5 minute read

WE CAN'T LIVE LIKE THIS FOREVER... OR CAN WE?

BY: ANNEMARIE HERNANDEZ SOCAL BUSINESS DEVELOPMENT, EMPIREWORKS RECONSTRUCTION

As the market, economy and inflation fluctuate and struggle to balance out, and goods and services increase and continue to get held up enroute, the financial dilemma is real. So why are HOA boards still trying to be popular by not raising assessments?

The State minimum wage has increased, utility costs have jumped, inflation has been running at more than 7.6% (August), and wholesale prices have increased more than 9%. Something has got to give. With homeowners struggling to make ends meet through job loss, pandemic business changes and everyday life adjustments, it’s up to community managers and board treasurers to explain why assessment increases are in the best interest of their community associations.

Technically, the California civil code allows HOA boards to raise assessments up to 20 percent, and implement a special assessment up to 5 percent, without seeking approval from membership. Managers and board treasurers have a fiduciary duty to recommend an assessment amount that is sufficient to operate, maintain, and sustain the association’s assets. However, they also recognize that board members may not want to impose a significant increase in the current financial atmosphere. So how do you maintain the quality of your association’s components?

Reserve studies help us plan for the future, but what happens when there are unexpected expenses that were not included in a previous reserve study? For example, the California SB 326 balcony inspection law and adding roofing weatherproofing underlayment to the reserve line items? Communities that have not added these components to the reserve study are not adequately funded for the large project costs these tasks will trigger.

Maintaining a healthy reserve and conducting maintenance when required or on schedule – including annual operational maintenance – is vital to reducing damage to infrastructure and extending component useful life. Insurance companies frequently require maintenance and repair of components to maintain coverage. So how do you plan for these unexpected hiccups?

The best plan is to actually PLAN.

Take a look at your community and be honest about what is failing, what is aging and what is in great shape and just needs periodic maintaining. Be realistic about your projects and engage a reserve analyst on the financial health of your community and budget as your first step. When was the last time the board checked the reserve study components against the actual infrastructure and reserve-maintained inventory? If the board is spending reserve funds to maintain components but not funding those items, the study needs an update. Based on that analysis, engage trusted vendors for an honest and deeper investigation into the cost of needed repairs and provide these estimates to the reserve study analyst to improve current actual costs to project future costs. Stay on top of CLAC (California Legislative Action Committee) legislative updates so you aren’t blindsided by upcoming new laws and bills. Start planning immediately for new regulations like SB 326, instead of deferring decisions until action is required, or when demand is high and costs increase. This will help you determine how to approach assessment increases with your board members and homeowners.

What should a community manager and treasurer do if your board members are not in agreement with this approach? How does a manager and board treasurer do their part to protect the community’s best interest and keep the board focused on their fiduciary duties?

Managers and treasurers need to keep their board members and association members educated and informed. They need to explain and interpret the budgets they have developed for their community and let the financials do the talking. The cost of contracts, supplies, services, and reserve funding speaks for themselves. The community manager and treasurer should explain to the board and members what they have done to eliminate costs, reduce costs, and manage costs while keeping the owners’ property values as high as possible. Other options you might have to keep costs low – conducting annual preventative maintenance, phasing projects, spreading out loans, or considering special assessments where all else has failed. Reach out to those trusted industry vendors for help. Your trusted vendors are your association’s business partner. Their guidance and recommendations are valuable for boards making decisions to maintain compliance with the business judgement rule.

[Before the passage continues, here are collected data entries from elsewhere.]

-- ==== Sys2Proof/Machine/Acceptance.lean ====
section
/-! DEFINITION. Acceptance of a command by an idle block (R204): what each of the six commands loads. -/

namespace Sys2Proof.Machine

/-- NOP loads nothing (R140, R204). -/
def acceptNop (b : Block) : Block := b

/-- BEGIN, opcode 1 (R142, R204). -/
def acceptBegin (b : Block) : Block := b.startCommand 1#3

/-- START, opcode 2 (R144, R204). -/
def acceptStart (b : Block) : Block := b.startCommand 2#3

/-- STOP, opcode 3 (R146, R204). -/
def acceptStop (b : Block) : Block := b.startCommand 3#3

/-- WRITE, opcode 4, captures TXDATA (R160, R204). -/
def acceptWrite (b : Block) : Block := (b.startCommand 4#3).captureWriteOperand

/-- READ, opcode 5, clears the accumulator and captures A (R164, R204). -/
def acceptRead (a : Bool) (b : Block) : Block := (b.startCommand 5#3).captureReadOperand a

/-- What the command `i` loads when it is accepted. -/
def acceptCommand : Instr → Block → Block
  | .nop => acceptNop
  | .begin => acceptBegin
  | .start => acceptStart
  | .stop => acceptStop
  | .write => acceptWrite
  | .read a => acceptRead a

end Sys2Proof.Machine
end

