-- ==== Sys2Proof/Machine/HostPort.lean ====
section
/-! DEFINITION. The host agent: the access each of its statements makes in a cycle (R98), what it does next, the
pseudo-instructions (R99 to R101) and SCAN (43_scan). -/

namespace Sys2Proof.Machine

/-- One access of the host port: write enable, register, write data (R53). -/
structure Access where
  we : Bool
  reg : Reg
  wdata : Byte
deriving DecidableEq, Repr

/-- A cycle in which the host makes no access (log entry 8). -/
def Access.none : Access := { we := false, reg := .cmd, wdata := 0x00#8 }

/-- The access a statement makes in its cycle. -/
def HostOp.access : HostOp → Access
  | .wr r v => { we := true, reg := r, wdata := v }
  | .rd r => { we := false, reg := r, wdata := 0x00#8 }
  | .waitIdle => { we := false, reg := .status, wdata := 0x00#8 }
  | .idle => Access.none
  | .delayUs _ => Access.none
  | .idleFor _ => Access.none
  | .scan _ _ => Access.none
  | .scanProbe _ _ _ => Access.none
  | .scanTest _ _ _ => Access.none

/-- The access the host makes in the present cycle; none when its program is over. -/
def HostAgent.access (h : HostAgent) : Access :=
  match h.prog with
  | [] => Access.none
  | o :: _ => o.access

/-- WAITIDLE, READB and the other macros of R99 that have no loop of their own; SCAN and DELAY_US are statements
of the host agent. -/
inductive Pseudo where
  /-- A command mnemonic alone: `WR CMD, <byte>` (R98). -/
  | command (i : Instr)
  /-- WAITIDLE. -/
  | waitIdle
  /-- `DO <cmd>` (R99: for BEGIN, START, STOP). -/
  | doCommand (i : Instr)
  /-- `WRITEB v`. -/
  | writeB (v : Byte)
  /-- `READB ACK` and `READB NACK`. -/
  | readB (ack : Bool)
  /-- `ADDRW a`. -/
  | addrW (a : DeviceAddress)
  /-- `ADDRR a`. -/
  | addrR (a : DeviceAddress)
  /-- `DELAY_US n`. -/
  | delayUs (n : Nat)
  /-- `SCAN buf, cap`. -/
  | scan (buf cap : Nat)
deriving DecidableEq, Repr

/-- `WRITEB v`: `WR TXDATA, v; WRITE; WAITIDLE; RD STATUS` (R99). -/
def writeBOps (v : Byte) : List HostOp :=
  [.wr .txdata v, .wr .cmd (encode .write), .waitIdle, .rd .status]

/-- `DO <cmd>`: `<cmd>; WAITIDLE` (R99). -/
def doOps (i : Instr) : List HostOp := [.wr .cmd (encode i), .waitIdle]

/-- The expansion of a pseudo-instruction (R98, R99, R180). -/
def Pseudo.expand : Pseudo → List HostOp
  | .command i => [.wr .cmd (encode i)]
  | .waitIdle => [.waitIdle]
  | .doCommand i => doOps i
  | .writeB v => writeBOps v
  | .readB a => [.wr .cmd (encode (.read a)), .waitIdle, .rd .rxdata]
  | .addrW a => writeBOps (addressByte a false)
  | .addrR a => writeBOps (addressByte a true)
  | .delayUs n => [.delayUs n]
  | .scan buf cap => [.scan buf cap]

/-- The address byte of SCAN's probe of `a`: `(a << 1) & 0xFF` (R181). -/
def probeByte (a : Nat) : Byte := BitVec.ofNat 8 (a <<< 1)

/-- One round of SCAN's loop up to its test: START, WRITE of the address byte, STOP, the settle delay (R181). The
RD STATUS of WRITEB is the last read before the test. -/
def probeOps (buf cap a : Nat) : List HostOp :=
  doOps .start ++ writeBOps (probeByte a) ++ doOps .stop
    ++ [.delayUs Config.settleMicroseconds, .scanTest buf cap a]

/-- SCAN's first line: `count <- 0` (R181). No cell changes. -/
def ScanMemory.start (m : ScanMemory) : ScanMemory where
  count := 0
  cells := m.cells

/-- The body of `if ack = 1` in SCAN: `if count < cap: buf[count] <- a`, then count (R181). -/
def ScanMemory.found (m : ScanMemory) (buf cap a : Nat) : ScanMemory where
  count := m.count + 1
  cells := if m.count < cap then HostMemory.write (buf + m.count) (BitVec.ofNat 7 a) m.cells else m.cells

/-- SCAN's loop goes on to address `a`, or is over after `SCAN_LAST` (R181, R183). -/
def scanFrom (buf cap a : Nat) : List HostOp :=
  if a ≤ Config.scanLast then [.scanProbe buf cap a] else []

/-- The acknowledgment SCAN captured: bit 1 of the last STATUS read (R99). -/
def HostAgent.lastAck (h : HostAgent) : Bool := (h.reads.headD 0x00#8).getLsbD 1

/-- The test at the end of SCAN's round for address `a` (R181, R182): an unanswered probe is left out (R185); after
a find the loop ends early once `cap` addresses have been found. -/
def HostAgent.scanTest (h : HostAgent) (buf cap a : Nat) (rest : List HostOp) : HostAgent :=
  if h.lastAck then
    let m := h.scan.found buf cap a
    { h with scan := m, prog := (if cap ≤ m.count then [] else scanFrom buf cap (a + 1)) ++ rest }
  else { h with prog := scanFrom buf cap (a + 1) ++ rest }

/-- The host after a cycle whose `reg_rdata` was `rdata`: a finished statement leaves its program, WAITIDLE stays
while bit 0 of STATUS reads 1 (R100), the loops unfold (log entries 7, 8 and 9). -/
def HostAgent.next (h : HostAgent) (rdata : Byte) : HostAgent :=
  match h.prog with
  | [] => h
  | .wr _ _ :: rest => { h with prog := rest }
  | .rd _ :: rest => { h with prog := rest, reads := rdata :: h.reads }
  | .idle :: rest => { h with prog := rest }
  | .waitIdle :: rest => if rdata.getLsbD 0 then h else { h with prog := rest }
  | .delayUs n :: rest => { h with prog := .idleFor (n * Config.cyclesPerMicrosecond) :: rest }
  | .idleFor 0 :: rest => { h with prog := rest }
  | .idleFor (n + 1) :: rest => { h with prog := .idleFor n :: rest }
  | .scan buf cap :: rest => { h with prog := scanFrom buf cap Config.scanFirst ++ rest, scan := h.scan.start }
  | .scanProbe buf cap a :: rest => { h with prog := probeOps buf cap a ++ rest }
  | .scanTest buf cap a :: rest => h.scanTest buf cap a rest

/-- SCAN as a function of which devices answer (R181, R182): the loop over the candidates still to probe. -/
def scanLoop (answers : DeviceAddress → Bool) (buf cap : Nat) : List Nat → ScanMemory → ScanMemory
  | [], m => m
  | a :: as, m =>
    if answers (BitVec.ofNat 7 a) then
      let m' := m.found buf cap a
      if cap ≤ m'.count then m' else scanLoop answers buf cap as m'
    else scanLoop answers buf cap as m

/-- The candidates of SCAN: 8, 9, ..., 119, ascending (R183). -/
def scanCandidates : List Nat :=
  (List.range (Config.scanLast + 1 - Config.scanFirst)).map (· + Config.scanFirst)

/-- What `SCAN buf, cap` returns and stores, from the host memory `m`, when exactly the devices in `answers` answer
(R181, R182). -/
def scanResult (answers : DeviceAddress → Bool) (buf cap : Nat) (m : ScanMemory) : ScanMemory :=
  scanLoop answers buf cap scanCandidates m.start

end Sys2Proof.Machine
end

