-- ==== Sys2Proof/Machine/Fetch.lean ====
section
/-! DEFINITION. Where a step finds its command: the block fetches nothing (R34), the host's next statement hands
it one byte through CMD (R65, R90). -/

namespace Sys2Proof.Machine

/-- The command the host issues in the present cycle, with the machine after the host has taken the statement off
its program; none when the statement is anything else, an illegal byte among them. -/
def State.issued (s : State) : Option (Instr × State) :=
  match s.host.prog with
  | .wr .cmd v :: rest =>
    match decodeCommand v with
    | some i => some (i, { s with host := { s.host with prog := rest } })
    | none => none
  | _ => none

/-- The host given one more statement, before the others: `WR CMD, v`. -/
def State.withCommandByte (s : State) (v : Byte) : State :=
  { s with host := { s.host with prog := .wr .cmd v :: s.host.prog } }

end Sys2Proof.Machine
end

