-- ==== Sys2Proof/Machine/Step.lean ====
section
/-! DEFINITION. One step of the machine: a command the host issues, or one clock cycle. -/

namespace Sys2Proof.Machine

/-- One step. When the host's next statement writes a legal command to CMD, the step is that command's meaning;
else it is one clock cycle (R209), be it a micro-operation, another access of the host, or nothing. -/
def step (s : State) : Host.Outcome State Fault Refusal :=
  match s.issued with
  | some (i, t) => exec i t
  | none => .next (tick s)

/-- `s` with the opcode-table word `w` as the byte the host writes to CMD in its next statement (log entry 4). -/
def State.withFetchWord (s : State) (nbits w : Nat) : State :=
  s.withCommandByte (commandByteOfWord nbits w)

end Sys2Proof.Machine
end

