/-- A finished command has the lines and the results of its run, and left the rest as acceptance made it. -/
theorem Block.Course.eq_withRun {b c : Block} (h : b.Course c) (hb : c.busy = false) (ha : c.Agrees ap o) :
    c = b.withRun o := by
  obtain ⟨hop, hk, hn⟩ := h.parked hb
  obtain ⟨hscl, hsda, hack, hsh, hrx, -⟩ := ha
  obtain ⟨htx, hpol, herr, -, -, -, -⟩ := h
  cases c
  simp_all [Block.withRun, Block.finish]

/-- A command other than NOP, answered to its end under a waiting host: the block has the lines and the results of its
micro-operations at the operation level, and the history their events (R209, R210). -/
theorem exec_answered (hi : i ≠ .nop) (hready : s.ready = true) (hw : s.host.waiting = true)
    (he : s.env = e0 :: (es ++ rest)) (ha : answered (unrolled i) es = true) :
    exec i s = .next (s.afterCommand ((acceptCommand i s.blk).withRun (s.blk.performed i es)) es rest
      (s.blk.performed i es).events) := by
  have hexec := exec_ready i hready
  obtain ⟨hhost, hcourse⟩ := exec_course hi hready hw (onCourse_accepted hi he ha) (fun _ => onCourse_tick) hexec
  have hcycle := exec_cycle hi hready he ha hexec
  have hbusy : (s.accepted i).blk.busy = true := busy_acceptCommand hi s.blk
  have htrack : (s.accepted i).blk.onTrack := onTrack_acceptCommand hi s.blk
  have hrem : (s.accepted i).blk.remaining = unrolled i := remaining_acceptCommand hi s.blk
  have htail : (s.accepted i).env = es ++ rest := by simp [State.accepted, he]
  obtain ⟨hidle, hrest, -⟩ := runWhileBusy_answered es rest _ hbusy htrack htail (hrem ▸ ha)
  have hend := runWhileBusy_tracks es _ _ 0 hbusy htrack htail (hrem ▸ ha) (hrem ▸ tracks_accepted hi s es)
  rw [hexec]
  rw [he, List.tail_cons] at hhost hcourse hcycle ⊢
  rw [hrem] at hend
  refine congrArg _ (State.eq_afterCommand (hcourse.eq_withRun hidle hend.agrees) hrest hhost hcycle ?_)
  rw [hend.events, pending_idle _ hidle, List.append_nil]
  rfl

end Commands

section Transfers

variable (b : Block) {s : State} {e0 : EnvCycle} {es rest : List EnvCycle}

/-- WRITE's run: its pseudocode on the one Data sample, and the shifter emptied by eight SHIFTs (R160, R161). -/
theorem performed_write {v : Bool} (hv : dataSamples (unrolled .write) es = [v]) :
    b.performed .write es = (b.runOperation .write (pollCounts 0 (unrolled .write) es) [v]).withAcc 0x00#8 := by
  have hempty : b.txdata <<< 8 = 0x00#8 := BitVec.shiftLeft_eq_zero le_rfl
  rw [← hv, ← hempty]
  exact performAll_write _ _ b.txdata

/-- READ's run: its pseudocode, which delivers what is in the shifter (R164). -/
theorem performed_read (a : Bool) :
    b.performed (.read a) es = (b.operationOn (.read a) es).withAcc (b.operationOn (.read a) es).rxdata :=
  performAll_read _ b.txdata a

/-- READ answered to its end under a waiting host, for both values of A (R164). -/
theorem exec_read_answered (a : Bool) (hready : s.ready = true) (hw : s.host.waiting = true)
    (he : s.env = e0 :: (es ++ rest)) (ha : answered (unrolled (.read a)) es = true) :
    exec (.read a) s = .next
      (s.afterCommand
        { s.blk with
          sclDrv := .drivenLow
          sdaDrv := .released
          shreg := (s.blk.operationOn (.read a) es).rxdata
          rxdata := (s.blk.operationOn (.read a) es).rxdata
          ackpol := a
          busy := false
          op := 0#3
          ustep := 0#4
          bitcnt := 0#4 }
        es rest (s.blk.operationOn (.read a) es).events) := by
  rw [exec_answered Instr.noConfusion hready hw he ha, performed_read]
  rfl

end Transfers

/-- Settles O25: eight SHIFTs empty the shifter, the one Data sample is the acknowledgment, and the rest is as the
pseudocode and acceptance leave it. -/
theorem writeCompletes : Obligations.WriteCompletes := by
  unfold Obligations.WriteCompletes
  intro s e0 es rest hready hw he ha
  obtain ⟨v, hv⟩ := List.length_eq_one_iff.1 (length_dataSamples ha)
  refine ⟨v, hv, ?_⟩
  rw [exec_answered Instr.noConfusion hready hw he ha, performed_write _ hv]
  rfl

/-- Settles O26: the byte is that of the eight Data samples, whose first one is shifted up to bit 7. -/
theorem readCompletes : Obligations.ReadCompletes := by
  unfold Obligations.ReadCompletes
  intro a s e0 es rest hready hw he ha
  have hlen : (dataSamples (unrolled (.read a)) es).length = 8 := length_dataSamples ha
  refine ⟨(s.blk.operationOn (.read a) es).rxdata, hlen, fun k hk => ?_, exec_read_answered a hready hw he ha⟩
  have hidx : (dataSamples (unrolled (.read a)) es).length - 1 - (7 - k) = k := by omega
  rw [rxdata_read s.blk ha, byteOfSamples, ← getElem?_of_foldl_shiftIn _ _ (by omega) (by omega), hidx]

/-- Settles O28: both keep to their course, finished or in progress, in which WRITE never loads RXDATA and READ never
ACK. -/
theorem transferCommandsFrame : Obligations.TransferCommandsFrame := by
  unfold Obligations.TransferCommandsFrame
  intro s hready hr hw
  have hcourse : ∀ i, i ≠ .nop →
      ∃ t, exec i s = .next t ∧ t.host = s.host ∧ (acceptCommand i s.blk).Course t.blk :=
    fun i hi => ⟨_, exec_ready i hready, exec_course (N := fun t => t.noReset = true) hi hready hw
      (noReset_of_suffix hr (List.tail_suffix _)) (fun _ _ => noReset_tick) (exec_ready i hready)⟩
  refine ⟨?_, fun a => ?_⟩
  · obtain ⟨t, ht, hhost, h⟩ := hcourse .write Instr.noConfusion
    have hwrite : (acceptCommand .write s.blk).op ≠ 5#3 := show 4#3 ≠ 5#3 by decide
    exact ⟨t, ht, h.txdata, h.rxdata (.inl hwrite), h.ackpol, h.cmderr, hhost⟩
  · obtain ⟨t, ht, hhost, h⟩ := hcourse (.read a) Instr.noConfusion
    have hread : (acceptCommand (.read a) s.blk).op ≠ 4#3 := show 5#3 ≠ 4#3 by decide
    exact ⟨t, ht, h.txdata, h.ack hread, h.ackpol, h.cmderr, hhost, fun hb => h.rxdata (.inr hb)⟩
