-- ==== Sys2Proof/Syntax.lean ====
section
/-! DEFINITION. The commands of the T6400: one constructor of `Instr` per row of the table of operations and
events (`spec/opcode_table.json`), with the row's operands, and the types of those operands. -/

namespace Sys2Proof

/-- A course C0 to C7. -/
abbrev Course := Fin 8
/-- An engine of a course (R77). -/
abbrev Engine := Fin 80
/-- A line port; port p starts at lane p (ch. 8). -/
abbrev Port := Fin 128
/-- A line lane LN0 to LN127. -/
abbrev Lane := Fin 128
/-- An OTN port number, 0 to 31. -/
abbrev OtnPort := Fin 32
/-- A slice, 0 to 4,095. -/
abbrev Slice := Fin 4096
/-- A key slot, 0 to 65,535. -/
abbrev KeySlot := Fin 65536
/-- A billet pool, 0 to 15. -/
abbrev Pool := Fin 16
/-- A time-action entry, 0 to 4,095. -/
abbrev TaIdx := Fin 4096
/-- A control sequencer, CSQ0 to CSQ23. -/
abbrev Seq := Fin 24
/-- A fabric link, FL0 to FL191. -/
abbrev Link := Fin 192
/-- A queue, 0 to 524,287. -/
abbrev Queue := Fin 524288
/-- A device identifier, 0 to 2,047. -/
abbrev Device := Fin 2048
/-- An on-die exact-match table. -/
abbrev EmTable := Fin 64
/-- A DDR5 flow table. -/
abbrev FlowTable := Fin 4
/-- A table that can learn and age: 0 to 63 on-die exact match, 64 to 67 flow. -/
abbrev LearnTable := Fin 68
/-- A TCAM table. -/
abbrev TcamTable := Fin 16
/-- A TCAM bank. -/
abbrev TcamBank := Fin 64
/-- A row of a TCAM bank. -/
abbrev TcamRow := Fin 4096
/-- A look-aside cipher core. -/
abbrev CoreIdx := Fin 32
/-- A Gauge snapshot set. -/
abbrev GauSet := Fin 16
/-- A service-request slot of the control sequencers. -/
abbrev SvcSlot := Fin 8
/-- A bridge module. -/
abbrev Module := Fin 10
/-- A block of exact-match memory that can be retired. -/
abbrev EmBlock := Fin 96
/-- A power-good input. -/
abbrev PgInput := Fin 5
/-- A PCIe link, 0 or 1. -/
abbrev PciLink := Fin 2
/-- A MACsec association number. -/
abbrev An := Fin 4
/-- A request tag of a thread (R89). -/
abbrev Tag := Fin 8

/-- One thread of one course (5,120 in all). -/
structure ThreadRef where
  course : Course
  thread : Fin 640
deriving DecidableEq, Repr

/-- The ingress or the egress side of the packet path. -/
inductive Side | ing | egr
deriving DecidableEq, Repr

/-- Transmit or receive. -/
inductive Dir | tx | rx
deriving DecidableEq, Repr

/-- Which memory controller: MCD (DDR5) or MCH (HBM3E). -/
inductive MemCtl | mcd | mch
deriving DecidableEq, Repr

/-- A physical function of the PCIe interface. -/
inductive PciFn | pf0 | pf1
deriving DecidableEq, Repr

/-- Who uses the Hearth mailbox: PF0 or the board controller over MCTP. -/
inductive MbxUser | pf0 | mctp
deriving DecidableEq, Repr

/-- A host-visible register address: an offset of PF0 BAR0, or an offset of a slice's own page. -/
inductive HostAddr
  | bar0 (off : Nat)
  | page (sl : Slice) (off : Nat)
deriving DecidableEq, Repr

/-- A submission and completion ring: ring r of a slice, or one of PF0's. -/
inductive RingRef
  | slice (sl : Slice) (r : Fin 64)
  | pf0 (r : Fin 16)
deriving DecidableEq, Repr

/-- Format R of R110. -/
structure FmtR where
  rd : BitVec 5
  ra : BitVec 5
  rb : BitVec 5
deriving DecidableEq, Repr

/-- Format I of R110. -/
structure FmtI where
  rd : BitVec 5
  ra : BitVec 5
  aux : BitVec 14
  imm : BitVec 32
deriving DecidableEq, Repr

/-- Format F of R110 (EXT and INS). -/
structure FmtF where
  rd : BitVec 5
  ra : BitVec 5
  pos : BitVec 6
  wid : BitVec 7
deriving DecidableEq, Repr

/-- Format F of R110 as HASH uses it. -/
structure FmtH where
  rd : BitVec 5
  ra : BitVec 5
  kn : BitVec 3
  fn : BitVec 2
deriving DecidableEq, Repr

/-- Format W of R110. -/
structure FmtW where
  rd : BitVec 5
  ra : BitVec 5
  off : BitVec 9
  size : BitVec 4
  n : BitVec 10
  tag : BitVec 3
  set : BitVec 6
deriving DecidableEq, Repr

/-- Format M of R110. -/
structure FmtM where
  rd : BitVec 5
  ra : BitVec 5
  midx : BitVec 4
  pos : BitVec 5
  wid : BitVec 6
deriving DecidableEq, Repr

/-- Format B of R110. -/
structure FmtB where
  ra : BitVec 5
  rb : BitVec 5
  bit : BitVec 6
  target : BitVec 16
  imm16 : BitVec 16
deriving DecidableEq, Repr

/-- Format L of R110. -/
structure FmtL where
  rd : BitVec 5
  rk : BitVec 5
  kn : BitVec 3
  tag : BitVec 3
  profile : BitVec 8
  rw : BitVec 1
deriving DecidableEq, Repr

/-- Format C of R110. -/
structure FmtC where
  rd : BitVec 5
  ra : BitVec 5
  rb : BitVec 5
  rc : BitVec 5
  tag : BitVec 3
  fn : BitVec 3
  xr : BitVec 1
  aoff : BitVec 9
  eoff : BitVec 9
deriving DecidableEq, Repr

/-- Format A of R110. -/
structure FmtA where
  rd : BitVec 5
  ra : BitVec 5
  rb : BitVec 5
  rc : BitVec 5
  tag : BitVec 3
  fn : BitVec 3
  imm21 : BitVec 21
deriving DecidableEq, Repr

/-- Format X of R110. -/
structure FmtX where
  rd : BitVec 5
  ra : BitVec 5
  rb : BitVec 5
  code : BitVec 2
  path : BitVec 1
  imm8 : BitVec 8
deriving DecidableEq, Repr

/-- What the bank loader's DMA brought (R95): a failed fetch, or the bytes of the image. -/
inductive ImageFetch
  | fetchError
  | image (bytes : Bytes)
deriving DecidableEq, Repr

/-- Where a lookup or a command met a parity or ECC error (R217, R218): an entry of its table or a unit of the trie, a root
entry, a slot of the short-prefix array, or an entry of the result table. -/
inductive ErrPlace | own | root | short | result
deriving DecidableEq, Repr

/-- What the memories did while a lookup read them: nothing amiss; a parity or ECC error in a place at an index
(R217, R218); a corrected error in the flow entry at an index (R386); TCAM matches that their shadows denied, one after the
other, and a last one whose shadow has an uncorrectable error (R240, R241); a matching TCAM row whose shadow has an uncorrectable error (R241). -/
inductive LookupEvent
  | clean
  | parity (place : ErrPlace) (index : Nat)
  | corrected (index : Nat)
  | falseHit (hits : List (Fin 64 × Fin 4096)) (bad : Option (Fin 64 × Fin 4096))
  | shadowBad (bank : Fin 64) (row : Fin 4096)
deriving DecidableEq, Repr
/-- What a memory read met: no error, one corrected, one not correctable (R386). -/
inductive EccResult | clean | corrected | uncorrectable
deriving DecidableEq, Repr
/-- What a read that is tried once more met: no error, a corrected one, one that the second read did not meet, or one in
both reads (R302, R386). -/
inductive ReadOutcome | clean | corrected | second | failed
deriving DecidableEq, Repr
/-- A ring, and what the read of the billet's tag met that its descriptor names (R386, R430). -/
structure TaggedRing where
  ring : RingRef
  tag : ReadOutcome
deriving DecidableEq, Repr
/-- What a scrub read of a TCAM row found (R242): agreement with the shadow, a mismatch, or an uncorrectable
shadow error. -/
inductive ScrubResult | clean | mismatch | uncorrectable
deriving DecidableEq, Repr
/-- FEC codewords decoded on a port since the last frame's end: corrected, and uncorrectable (R250). -/
structure FecCount where
  corrected : Nat
  uncorr : Nat
deriving DecidableEq, Repr
/-- The trailing read of a bitmap flush of a slice: whether it completed without an error (R395, R415). -/
structure FlushRead where
  sl : Slice
  ok : Bool
deriving DecidableEq, Repr
/-- The end of a frame on the line: whether its FCS was good, the FEC codewords decoded, and how many uncorrectable ones
more the frame itself holds (R250, R251). -/
structure FrameEnd where
  fcsOk : Bool
  fec : FecCount
  own : Nat
deriving DecidableEq, Repr
/-- A sweep of a table: the indices of the entries in which it is the first to find a parity error (R215). -/
structure Sweep where
  table : LearnTable
  errs : List Nat
deriving DecidableEq, Repr
/-- What an OTUC frame period brought on the receive side of an OTN port (R264 to R270, R275): for each slice the
positions, 0 to 15,295 of the frame period, at which the six FAS bytes were found; and, of slice 0, the MFAS byte,
the APS/PCC bytes, the three JC bytes and the ODU status, with the frame's near-end and far-end errored
blocks. -/
structure OtnRxFrame where
  found : List (List Nat)
  mfas : BitVec 8
  aps : BitVec 32
  jc : BitVec 24
  ais : Bool
  oci : Bool
  lck : Bool
  bdi : Bool
  bip : Nat
  bei : Nat
deriving DecidableEq, Repr

/-- A requester or owner identifier (R337): KIND in [13:12], NUMBER in [11:0]. -/
abbrev Requester := BitVec 14

/-- The handle of a billet (R331). -/
structure Handle where
  pool : Fin 16
  index : BitVec 32
deriving DecidableEq, Repr
/-- A billet named by its handle, and what the read of its tag met (R386). -/
structure TagRead where
  handle : Handle
  tag : ReadOutcome
deriving DecidableEq, Repr
/-- A word written to BPM_CMD, and what the read of the billet's tag met (R345, R386). -/
structure TaggedWord where
  val : Word
  tag : ReadOutcome
deriving DecidableEq, Repr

Homeowners want the homes they purchased with their hardearned money to be safe, comfortable, and beautiful. But keeping the buildings, streets, landscaping, etc., up to date doesn’t just happen and it isn’t free. Owners should participate in protecting their investment for it to be of value in the future. We are familiar with the saying: Penny Wise – Pound Foolish. Every maintenance task that the association completes helps keep costs down in the long run. The more something deteriorates, the more it will cost to repair or renovate.

The best example of saving short term funds but causing a very large future repair bill is in deferring maintenance of annual or bi-annual tasks. Deferred maintenance can have a large and costly impact on homeowners. If communities are continually postponing necessary annual maintenance or repairs because they are trying to save money, it will cost the association more in the long run. Keeping assessments artificially low ultimately leads to lower property values, higher maintenance and sustainment costs, and may deter sales because of inadequately funded reserves and association member future liabilities.

Board members depend on their management company, community managers, and board treasurers to help guide them through it all. What conversations are you having with association members?